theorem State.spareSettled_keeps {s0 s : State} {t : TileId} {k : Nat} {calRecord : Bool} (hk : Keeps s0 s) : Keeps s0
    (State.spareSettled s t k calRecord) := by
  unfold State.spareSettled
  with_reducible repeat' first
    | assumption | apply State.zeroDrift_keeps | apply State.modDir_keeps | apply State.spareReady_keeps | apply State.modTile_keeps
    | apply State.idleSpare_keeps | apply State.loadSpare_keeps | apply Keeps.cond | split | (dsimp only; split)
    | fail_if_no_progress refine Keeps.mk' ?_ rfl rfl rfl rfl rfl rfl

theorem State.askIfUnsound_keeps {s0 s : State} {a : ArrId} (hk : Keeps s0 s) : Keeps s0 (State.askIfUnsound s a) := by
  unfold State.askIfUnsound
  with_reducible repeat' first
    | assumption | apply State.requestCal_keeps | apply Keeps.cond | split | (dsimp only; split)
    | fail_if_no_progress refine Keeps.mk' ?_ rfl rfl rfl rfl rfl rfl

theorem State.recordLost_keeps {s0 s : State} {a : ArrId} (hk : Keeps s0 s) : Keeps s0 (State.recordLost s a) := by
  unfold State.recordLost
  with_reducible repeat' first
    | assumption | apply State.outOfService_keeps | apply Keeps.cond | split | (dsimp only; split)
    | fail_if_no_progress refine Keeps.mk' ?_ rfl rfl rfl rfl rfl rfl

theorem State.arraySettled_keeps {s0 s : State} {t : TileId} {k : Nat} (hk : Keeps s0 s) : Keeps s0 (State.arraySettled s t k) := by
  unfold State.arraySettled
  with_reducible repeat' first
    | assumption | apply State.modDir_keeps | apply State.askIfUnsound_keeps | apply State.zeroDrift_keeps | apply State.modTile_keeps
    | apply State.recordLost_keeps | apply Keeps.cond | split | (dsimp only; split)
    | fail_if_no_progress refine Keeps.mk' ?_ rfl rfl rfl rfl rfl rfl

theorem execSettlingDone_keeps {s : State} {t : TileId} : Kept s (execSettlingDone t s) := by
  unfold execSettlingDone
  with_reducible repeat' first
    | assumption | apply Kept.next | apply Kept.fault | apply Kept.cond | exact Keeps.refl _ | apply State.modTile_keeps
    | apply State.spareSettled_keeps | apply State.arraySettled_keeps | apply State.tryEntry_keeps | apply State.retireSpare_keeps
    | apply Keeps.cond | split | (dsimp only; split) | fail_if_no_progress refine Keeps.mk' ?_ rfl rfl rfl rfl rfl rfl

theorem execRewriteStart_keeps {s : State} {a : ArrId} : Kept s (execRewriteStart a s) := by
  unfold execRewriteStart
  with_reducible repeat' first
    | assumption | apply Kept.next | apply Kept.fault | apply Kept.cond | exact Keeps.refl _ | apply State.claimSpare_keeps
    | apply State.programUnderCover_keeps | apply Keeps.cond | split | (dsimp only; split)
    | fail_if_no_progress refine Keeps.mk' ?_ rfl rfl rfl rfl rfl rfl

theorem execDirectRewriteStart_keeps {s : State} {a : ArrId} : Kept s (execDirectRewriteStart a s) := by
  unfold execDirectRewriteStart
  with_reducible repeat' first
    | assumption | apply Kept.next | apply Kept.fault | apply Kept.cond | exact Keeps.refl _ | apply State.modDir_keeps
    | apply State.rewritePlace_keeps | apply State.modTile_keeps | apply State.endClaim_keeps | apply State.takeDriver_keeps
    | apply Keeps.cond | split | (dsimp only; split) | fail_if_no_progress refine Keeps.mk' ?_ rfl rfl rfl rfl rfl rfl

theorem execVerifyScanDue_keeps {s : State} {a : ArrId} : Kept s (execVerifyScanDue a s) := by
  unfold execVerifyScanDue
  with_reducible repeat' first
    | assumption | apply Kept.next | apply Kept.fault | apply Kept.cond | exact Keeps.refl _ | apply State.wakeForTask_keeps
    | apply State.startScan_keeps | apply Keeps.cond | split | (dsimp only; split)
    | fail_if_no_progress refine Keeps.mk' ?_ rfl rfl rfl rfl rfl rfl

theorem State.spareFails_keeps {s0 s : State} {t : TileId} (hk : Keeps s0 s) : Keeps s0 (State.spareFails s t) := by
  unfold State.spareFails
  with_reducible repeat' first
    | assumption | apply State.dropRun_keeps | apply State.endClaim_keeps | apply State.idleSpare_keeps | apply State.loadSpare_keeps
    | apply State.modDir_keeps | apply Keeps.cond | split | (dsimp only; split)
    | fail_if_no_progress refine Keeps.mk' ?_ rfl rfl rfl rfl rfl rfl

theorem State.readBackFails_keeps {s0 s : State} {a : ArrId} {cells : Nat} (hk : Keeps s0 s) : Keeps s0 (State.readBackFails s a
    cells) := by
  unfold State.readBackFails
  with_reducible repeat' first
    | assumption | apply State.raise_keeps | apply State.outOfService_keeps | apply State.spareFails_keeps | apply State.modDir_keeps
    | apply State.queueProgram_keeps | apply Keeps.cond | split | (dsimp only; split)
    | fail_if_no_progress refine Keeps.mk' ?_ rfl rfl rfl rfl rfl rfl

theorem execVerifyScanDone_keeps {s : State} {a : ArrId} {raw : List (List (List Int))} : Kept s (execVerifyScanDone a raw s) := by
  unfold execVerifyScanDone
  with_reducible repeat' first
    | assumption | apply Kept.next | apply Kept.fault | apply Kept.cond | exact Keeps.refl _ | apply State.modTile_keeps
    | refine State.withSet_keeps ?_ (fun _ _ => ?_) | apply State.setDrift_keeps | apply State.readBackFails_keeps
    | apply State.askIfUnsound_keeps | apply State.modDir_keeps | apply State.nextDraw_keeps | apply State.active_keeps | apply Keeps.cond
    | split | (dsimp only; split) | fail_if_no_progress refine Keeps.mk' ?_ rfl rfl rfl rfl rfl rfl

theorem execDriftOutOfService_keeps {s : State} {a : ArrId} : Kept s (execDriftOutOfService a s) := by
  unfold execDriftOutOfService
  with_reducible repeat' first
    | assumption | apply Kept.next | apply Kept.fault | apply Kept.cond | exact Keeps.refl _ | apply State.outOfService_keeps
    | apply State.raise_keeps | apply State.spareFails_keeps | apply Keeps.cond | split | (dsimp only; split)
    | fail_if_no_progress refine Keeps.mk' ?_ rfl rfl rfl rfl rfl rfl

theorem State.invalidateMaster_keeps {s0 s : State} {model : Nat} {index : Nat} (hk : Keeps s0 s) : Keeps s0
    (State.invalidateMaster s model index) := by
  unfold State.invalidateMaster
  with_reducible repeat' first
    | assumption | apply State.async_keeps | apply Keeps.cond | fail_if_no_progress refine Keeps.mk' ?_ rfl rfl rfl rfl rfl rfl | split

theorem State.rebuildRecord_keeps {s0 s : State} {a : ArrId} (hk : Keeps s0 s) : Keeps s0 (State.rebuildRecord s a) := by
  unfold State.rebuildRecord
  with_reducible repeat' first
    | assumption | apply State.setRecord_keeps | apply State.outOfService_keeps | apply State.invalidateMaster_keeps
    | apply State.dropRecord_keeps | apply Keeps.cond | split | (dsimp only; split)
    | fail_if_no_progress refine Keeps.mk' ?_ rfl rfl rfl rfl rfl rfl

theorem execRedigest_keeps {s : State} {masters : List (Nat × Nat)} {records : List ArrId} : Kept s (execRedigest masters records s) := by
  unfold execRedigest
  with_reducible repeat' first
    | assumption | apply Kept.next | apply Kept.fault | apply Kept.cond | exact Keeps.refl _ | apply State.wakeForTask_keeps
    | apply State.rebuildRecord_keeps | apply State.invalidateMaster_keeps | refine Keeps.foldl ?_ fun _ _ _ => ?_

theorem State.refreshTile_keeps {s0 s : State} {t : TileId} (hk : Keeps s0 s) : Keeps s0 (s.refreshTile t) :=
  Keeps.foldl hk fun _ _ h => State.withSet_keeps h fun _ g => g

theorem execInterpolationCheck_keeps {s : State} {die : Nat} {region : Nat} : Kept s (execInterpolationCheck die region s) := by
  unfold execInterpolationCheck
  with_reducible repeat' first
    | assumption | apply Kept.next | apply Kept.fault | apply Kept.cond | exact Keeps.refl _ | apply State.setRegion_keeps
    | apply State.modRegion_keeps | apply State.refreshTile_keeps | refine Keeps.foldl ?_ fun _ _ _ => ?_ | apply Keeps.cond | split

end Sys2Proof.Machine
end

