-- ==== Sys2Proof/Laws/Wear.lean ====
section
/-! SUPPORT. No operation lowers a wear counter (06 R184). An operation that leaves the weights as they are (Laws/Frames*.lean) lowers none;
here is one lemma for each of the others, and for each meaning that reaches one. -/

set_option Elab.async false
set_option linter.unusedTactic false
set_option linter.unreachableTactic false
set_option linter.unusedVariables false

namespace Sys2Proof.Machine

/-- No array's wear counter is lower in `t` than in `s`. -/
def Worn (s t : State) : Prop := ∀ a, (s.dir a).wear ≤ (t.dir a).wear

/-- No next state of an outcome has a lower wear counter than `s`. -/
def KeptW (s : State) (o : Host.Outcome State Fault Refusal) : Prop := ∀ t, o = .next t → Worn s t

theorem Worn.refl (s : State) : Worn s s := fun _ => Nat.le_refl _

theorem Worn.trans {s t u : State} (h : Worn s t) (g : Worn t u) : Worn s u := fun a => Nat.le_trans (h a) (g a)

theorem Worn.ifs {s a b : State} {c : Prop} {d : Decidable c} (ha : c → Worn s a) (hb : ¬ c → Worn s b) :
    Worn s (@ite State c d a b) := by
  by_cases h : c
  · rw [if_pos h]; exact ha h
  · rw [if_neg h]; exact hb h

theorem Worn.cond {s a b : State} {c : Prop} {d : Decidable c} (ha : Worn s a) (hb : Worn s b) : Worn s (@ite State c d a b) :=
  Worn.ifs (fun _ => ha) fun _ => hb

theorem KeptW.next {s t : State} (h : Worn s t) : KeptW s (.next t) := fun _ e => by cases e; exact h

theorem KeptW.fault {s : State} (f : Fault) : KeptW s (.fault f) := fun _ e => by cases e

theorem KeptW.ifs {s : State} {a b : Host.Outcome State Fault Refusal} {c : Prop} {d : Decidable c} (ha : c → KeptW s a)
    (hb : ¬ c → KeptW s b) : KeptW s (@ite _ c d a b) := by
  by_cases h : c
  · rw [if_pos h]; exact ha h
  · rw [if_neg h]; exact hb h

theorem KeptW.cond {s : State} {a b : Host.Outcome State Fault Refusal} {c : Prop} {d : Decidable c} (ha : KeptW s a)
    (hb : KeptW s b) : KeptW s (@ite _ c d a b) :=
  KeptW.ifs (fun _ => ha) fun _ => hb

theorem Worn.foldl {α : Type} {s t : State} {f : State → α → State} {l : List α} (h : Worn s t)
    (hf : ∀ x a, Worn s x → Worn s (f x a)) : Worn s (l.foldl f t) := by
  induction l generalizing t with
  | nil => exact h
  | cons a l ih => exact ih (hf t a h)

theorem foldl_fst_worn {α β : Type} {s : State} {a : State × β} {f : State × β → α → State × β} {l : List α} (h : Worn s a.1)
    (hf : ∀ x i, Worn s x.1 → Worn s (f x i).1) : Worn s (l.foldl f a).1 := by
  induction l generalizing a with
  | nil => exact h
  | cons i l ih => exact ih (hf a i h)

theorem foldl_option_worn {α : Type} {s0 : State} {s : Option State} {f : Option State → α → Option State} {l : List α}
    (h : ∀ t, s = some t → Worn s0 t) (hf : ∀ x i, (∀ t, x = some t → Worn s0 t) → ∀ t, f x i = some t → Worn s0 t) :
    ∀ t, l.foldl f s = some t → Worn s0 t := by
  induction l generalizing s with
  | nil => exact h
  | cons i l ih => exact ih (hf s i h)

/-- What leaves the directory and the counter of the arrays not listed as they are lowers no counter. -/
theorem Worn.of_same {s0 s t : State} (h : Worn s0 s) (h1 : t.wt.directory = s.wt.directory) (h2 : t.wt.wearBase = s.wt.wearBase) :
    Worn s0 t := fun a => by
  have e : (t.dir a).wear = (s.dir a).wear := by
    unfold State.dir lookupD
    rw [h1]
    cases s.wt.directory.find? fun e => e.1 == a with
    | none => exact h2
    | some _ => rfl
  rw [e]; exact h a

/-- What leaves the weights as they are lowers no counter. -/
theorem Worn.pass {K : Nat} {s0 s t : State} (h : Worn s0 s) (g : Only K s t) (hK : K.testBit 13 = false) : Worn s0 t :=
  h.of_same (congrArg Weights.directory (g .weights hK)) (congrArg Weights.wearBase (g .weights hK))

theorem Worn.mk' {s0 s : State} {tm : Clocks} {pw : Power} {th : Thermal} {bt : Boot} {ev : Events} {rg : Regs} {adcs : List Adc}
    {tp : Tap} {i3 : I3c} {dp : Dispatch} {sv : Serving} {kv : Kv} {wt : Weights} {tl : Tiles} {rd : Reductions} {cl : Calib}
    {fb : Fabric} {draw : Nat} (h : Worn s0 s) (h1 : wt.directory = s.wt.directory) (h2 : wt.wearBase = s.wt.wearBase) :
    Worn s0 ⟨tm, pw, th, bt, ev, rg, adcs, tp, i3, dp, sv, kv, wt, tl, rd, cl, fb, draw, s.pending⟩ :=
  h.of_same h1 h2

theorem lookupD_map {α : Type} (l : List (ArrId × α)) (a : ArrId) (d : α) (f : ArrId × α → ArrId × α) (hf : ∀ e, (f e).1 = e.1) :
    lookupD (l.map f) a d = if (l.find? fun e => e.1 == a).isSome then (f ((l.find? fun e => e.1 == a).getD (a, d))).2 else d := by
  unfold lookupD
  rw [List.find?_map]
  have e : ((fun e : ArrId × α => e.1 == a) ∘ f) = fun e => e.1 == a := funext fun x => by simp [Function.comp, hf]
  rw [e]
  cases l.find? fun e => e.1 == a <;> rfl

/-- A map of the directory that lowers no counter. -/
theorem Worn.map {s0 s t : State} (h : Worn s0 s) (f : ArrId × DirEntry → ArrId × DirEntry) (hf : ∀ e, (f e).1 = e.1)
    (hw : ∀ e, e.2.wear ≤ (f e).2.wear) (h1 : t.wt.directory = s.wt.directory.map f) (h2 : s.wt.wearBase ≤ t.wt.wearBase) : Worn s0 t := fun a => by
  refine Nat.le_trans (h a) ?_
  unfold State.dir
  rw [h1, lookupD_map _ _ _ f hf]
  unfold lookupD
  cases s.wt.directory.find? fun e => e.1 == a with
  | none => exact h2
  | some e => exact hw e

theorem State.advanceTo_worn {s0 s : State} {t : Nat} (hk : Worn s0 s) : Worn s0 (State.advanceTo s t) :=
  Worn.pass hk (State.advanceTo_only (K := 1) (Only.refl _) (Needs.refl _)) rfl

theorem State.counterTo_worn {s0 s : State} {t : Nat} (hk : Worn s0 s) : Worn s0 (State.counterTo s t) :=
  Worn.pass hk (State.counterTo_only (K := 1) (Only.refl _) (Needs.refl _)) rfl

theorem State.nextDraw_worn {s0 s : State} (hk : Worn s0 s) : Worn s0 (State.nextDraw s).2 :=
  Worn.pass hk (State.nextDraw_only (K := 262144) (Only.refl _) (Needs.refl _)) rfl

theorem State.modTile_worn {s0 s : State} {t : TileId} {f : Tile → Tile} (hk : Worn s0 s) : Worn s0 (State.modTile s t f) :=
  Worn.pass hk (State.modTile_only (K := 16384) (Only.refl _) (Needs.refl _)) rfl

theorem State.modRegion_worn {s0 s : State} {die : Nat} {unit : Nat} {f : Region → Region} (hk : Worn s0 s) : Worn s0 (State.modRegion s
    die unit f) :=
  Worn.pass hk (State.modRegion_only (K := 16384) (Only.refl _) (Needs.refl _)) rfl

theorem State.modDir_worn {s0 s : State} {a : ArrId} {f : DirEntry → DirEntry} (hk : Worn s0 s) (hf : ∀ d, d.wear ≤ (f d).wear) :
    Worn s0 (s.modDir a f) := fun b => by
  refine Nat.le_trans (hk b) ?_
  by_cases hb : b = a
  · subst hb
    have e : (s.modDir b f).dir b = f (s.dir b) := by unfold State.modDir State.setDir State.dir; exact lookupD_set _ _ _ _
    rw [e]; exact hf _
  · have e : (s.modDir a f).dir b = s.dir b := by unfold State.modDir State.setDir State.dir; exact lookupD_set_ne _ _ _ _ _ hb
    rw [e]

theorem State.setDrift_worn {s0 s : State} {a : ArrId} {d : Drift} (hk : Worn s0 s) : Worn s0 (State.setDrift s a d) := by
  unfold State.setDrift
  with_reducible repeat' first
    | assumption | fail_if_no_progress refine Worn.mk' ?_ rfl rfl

## PROBLEM
Where the word "cons" is present in a line of the listing, copy that line.

## COMPLETED EXERCISE
  | cons a l ih => exact ih (hf t a h)
  | cons i l ih => exact ih (hf a i h)
  | cons i l ih => exact ih (hf s i h)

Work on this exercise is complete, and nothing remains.